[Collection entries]
-- ==== Sys2Proof/Laws/Effects.lean ====
section
/-! SUPPORT. What a row can do, said once: every next state `exec` can answer, with the conditions it takes. Later proofs about all
rows go by the cases of `ExecEffect` and unfold no meaning. -/

namespace Sys2Proof.Machine

/-- `ExecEffect i s t`: the ways row `i` can take `s` to `t`. -/
inductive ExecEffect : Instr → State → State → Prop where
  /-- The row has no effect. -/
  | stays {i s} : ExecEffect i s s
  /-- An STX in HUNT. -/
  | opened {i s} : isReceiveRow i = true → s.phase = .hunt → ExecEffect i s (openFrame s)
  /-- A byte stored. -/
  | stored {i s} (b : Byte) : isReceiveRow i = true → s.phase = .data → b ≠ rawByte .ETX → b ≠ rawByte .CR →
      s.len < s.params.payloadMax → ExecEffect i s (append b s)
  /-- A byte and no room for it. -/
  | overflowed {i s} : isReceiveRow i = true → s.phase = .data → s.params.payloadMax ≤ s.len →
      ExecEffect i s (finish (if s.mode = .read then .overflow else .writeFailed) .discard s)
  /-- The ETX of a read frame whose decode faults. -/
  | decodeFaulted {i s} (pl : List Byte) : isReceiveRow i = true → s.phase = .data → s.mode = .read →
      payload s = some pl → decodeTracks s.params pl = none →
      ExecEffect i s (finish .decodeFault .keep { s with scan := Scan.init })
  /-- The ETX of a read frame. -/
  | framed {i s} (pl : List Byte) (r : TrackRec × TrackRec × TrackRec) : isReceiveRow i = true → s.phase = .data →
      s.mode = .read → payload s = some pl → decodeTracks s.params pl = some r →
      ExecEffect i s (finish .frame .keep (storeTracks r { s with scan := Scan.init }))
  /-- The ETX of an acknowledgment of another length. -/
  | lengthDiffers {i s} : isReceiveRow i = true → s.phase = .data → s.mode = .ack → s.len ≠ s.explen →
      ExecEffect i s (finish .writeFailed .keep s)
  /-- The ETX of an acknowledgment of the right length. -/
  | compared {i s} (pl x : List Byte) : isReceiveRow i = true → s.phase = .data → s.mode = .ack → s.len = s.explen →
      payload s = some pl → expected s = some x →
      ExecEffect i s (finish (if pl = x then .ackOk else .writeFailed) .keep s)
  /-- A failed read. -/
  | transportFailed {i s} : isReceiveRow i = true → s.phase ≠ .idle → ExecEffect i s (finish .transportFault .discard s)
  /-- A cancel. -/
  | stopped {i s} : i = .cancel ∨ i = .cancelIdle → s.phase ≠ .idle → ExecEffect i s (finish .stopped .discard s)
  /-- A read command. -/
  | readStarted {i s} : i = .cmdRead ∨ i = .cmdWhileBusy .read → s.phase = .idle → ExecEffect i s (startRead s)
  /-- A write command with nothing to write. -/
  | noData {i s} (t : List Byte) : i = .cmdWrite t ∨ i = .cmdWhileBusy (.write t) → s.phase = .idle →
      t.length ≤ s.params.wtextMax → trim t = [] →
      ExecEffect i s (finish .noData .discard { beginCommand .ack s with explen := 0 })
  /-- A write command. -/
  | writeStarted {i s} (t : List Byte) : i = .cmdWrite t ∨ i = .cmdWhileBusy (.write t) → s.phase = .idle →
      t.length ≤ s.params.wtextMax → trim t ≠ [] →
      ExecEffect i s { transmit (writeFrames (trim t)) (storeExpected (trim t) (beginCommand .ack s)) with phase := .hunt }
  /-- OP_RAW_WRITE. -/
  | sent {s} (x : List Byte) : expected s = some x → x ≠ [] → ExecEffect .opRawWrite s (transmit (writeFrames x) s)
  /-- A track-layer row: the model's scan registers only. -/
  | scanned {i s} (b : Byte) : isTrackRow i = true → ExecEffect i s (trackByte b s)
  /-- RESET. -/
  | resetDone {s} : ExecEffect .reset s (resetState s)

theorem effect_of_endRead {i : Instr} {s t : State} (hi : isReceiveRow i = true) (hp : s.phase = .data) (hm : s.mode = .read)
    (h : endRead s = .next t) : ExecEffect i s t := by
  rcases endRead_spec s with ⟨_, he⟩ | ⟨pl, h1, h2, he⟩ | ⟨pl, r, h1, h2, he⟩ <;> rw [he] at h <;> cases h
  · exact .decodeFaulted pl hi hp hm h1 h2
  · exact .framed pl r hi hp hm h1 h2

theorem effect_of_endAck {i : Instr} {s t : State} (hi : isReceiveRow i = true) (hp : s.phase = .data) (hm : s.mode = .ack)
    (h : endAck s = .next t) : ExecEffect i s t := by
  rcases endAck_spec s with ⟨h1, he⟩ | ⟨_, _, he⟩ | ⟨_, _, _, he⟩ | ⟨h1, pl, x, h2, h3, he⟩ <;> rw [he] at h <;> cases h
  · exact .lengthDiffers hi hp hm h1
  · exact .compared pl x hi hp hm h1 h2 h3

theorem effect_of_rxByte {i : Instr} {s t : State} {b : Byte} (hi : isReceiveRow i = true)
    (h : rxByte b s = .next t) : ExecEffect i s t := by
  rcases rxByte_spec b s with ⟨_, he⟩ | ⟨hp, _, he⟩ | ⟨_, _, he⟩ | ⟨hp, he⟩ <;> rw [he] at h
  · cases h; exact .stays
  · cases h; exact .opened hi hp
  · cases h; exact .stays
  · rcases rxByteData_spec b s with ⟨_, hm, hd⟩ | ⟨_, hm, hd⟩ | ⟨_, hd⟩ | ⟨_, _, hl, hd⟩ | ⟨h1, h2, hl, hd⟩ <;> rw [hd] at h
    · exact effect_of_endRead hi hp hm h
    · exact effect_of_endAck hi hp hm h
    · cases h; exact .stays
    · rw [overflow_spec] at h; cases h; exact .overflowed hi hp hl
    · cases h; exact .stored b hi hp h1 h2 hl

theorem effect_of_startWrite {i : Instr} {s u : State} {t : List Byte} (hi : i = .cmdWrite t ∨ i = .cmdWhileBusy (.write t))
    (hp : s.phase = .idle) (h : startWrite t s = .next u) : ExecEffect i s u := by
  rcases startWrite_spec t s with ⟨_, he⟩ | ⟨h1, h2, he⟩ | ⟨h1, h2, he⟩ <;> rw [he] at h <;> cases h
  · exact .noData t hi hp h1 h2
  · exact .writeStarted t hi hp h1 h2

theorem effect_of_cancelEvent {i : Instr} {s : State} (hi : i = .cancel ∨ i = .cancelIdle) :
    ExecEffect i s (cancelEvent s) := by
  rw [cancelEvent_spec]
  split
  · exact .stays
  · exact .stopped hi ‹_›

/-- Every next state of `exec` is one of the effects. -/
theorem exec_effect {i : Instr} {s t : State} (h : exec i s = .next t) : ExecEffect i s t := by
  cases i with
  | rxStxHunt => exact effect_of_rxByte rfl ((execRxStxHunt_eq s).symm.trans h)
  | rxDiscardHunt b => exact effect_of_rxByte rfl ((execRxDiscardHunt_eq b s).symm.trans h)
  | rxCrData => exact effect_of_rxByte rfl ((execRxCrData_eq s).symm.trans h)
  | rxEtxDataRead => exact effect_of_rxByte rfl ((execRxEtxDataRead_eq s).symm.trans h)
  | rxEtxDataAck => exact effect_of_rxByte rfl ((execRxEtxDataAck_eq s).symm.trans h)
  | rxStoreData b => exact effect_of_rxByte rfl ((execRxStoreData_eq b s).symm.trans h)
  | rxOverflowData b => exact effect_of_rxByte rfl ((execRxOverflowData_eq b s).symm.trans h)
  | rxIdle b => exact effect_of_rxByte rfl ((execRxIdle_eq b s).symm.trans h)
  | rxFault =>
    cases h
    rw [rxFaultEvent_spec]
    split
    · exact .stays
    · exact .transportFailed rfl ‹_›
  | stx => cases h; exact .stays
  | etx => cases h; exact .stays
  | cr => cases h; exact .stays
  | t1Start => cases h; exact .scanned _ rfl
  | t1Sep => cases h; exact .scanned _ rfl
  | t1End => cases h; exact .scanned _ rfl
  | t2Start => cases h; exact .scanned _ rfl
  | t2Sep => cases h; exact .scanned _ rfl
  | t2End => cases h; exact .scanned _ rfl
  | t3Start => cases h; exact .scanned _ rfl
  | t3Sep => cases h; exact .scanned _ rfl
  | t3End => cases h; exact .scanned _ rfl
  | trkNonascii n b => cases h; exact .scanned _ rfl
  | trkFieldData c b => cases h; exact .scanned _ rfl
  | opRawWrite =>
    simp only [exec, execOpRawWrite] at h
    split at h
    · cases h
    · split at h
      · cases h; exact .stays
      · cases h; exact .sent _ ‹_› ‹_›
  | cmdNone => cases h; exact .stays
  | cmdRead =>
    simp only [exec, execCmdRead] at h
    split at h <;> cases h
    · exact .readStarted (.inl rfl) ‹_›
    · exact .stays
  | cmdWrite x =>
    simp only [exec, execCmdWrite] at h
    split at h
    · exact effect_of_startWrite (.inl rfl) ‹_› h
    · cases h; exact .stays
  | cmdReserved => cases h; exact .stays
  | cmdWhileBusy c =>
    simp only [exec, execCmdWhileBusy] at h
    split at h
    · cases c with
      | read => cases h; exact .readStarted (.inr rfl) ‹_›
      | write x => exact effect_of_startWrite (.inr rfl) ‹_› h
    · cases h; exact .stays
  | cancel => cases h; exact effect_of_cancelEvent (.inl rfl)
  | cancelIdle => rw [exec, execCancelIdle_eq] at h; cases h; exact effect_of_cancelEvent (.inr rfl)
  | reset => cases h; exact .resetDone

/-- A step that answers a next state found nothing presented, or ran a row. -/
theorem step_effect {s t : State} (h : step s = .next t) :
    (s.inputs = [] ∧ t = s) ∨
    ∃ inp rest i, s.inputs = inp :: rest ∧ decode (fetchWord s inp) = .ok i ∧ ExecEffect i { s with inputs := rest } t := by
  unfold step at h
  split at h
  · cases h; exact .inl ⟨‹_›, rfl⟩
  · rename_i inp rest hi
    split at h
    · exact .inr ⟨inp, rest, _, hi, ‹_›, exec_effect h⟩
    · cases h

end Sys2Proof.Machine
end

_EXERCISE DESCRIPTION_:
In the entries above, count each line that includes "decodeTracks" and report the total with no other text.

_SOLUTION FOR THIS EXERCISE_:
2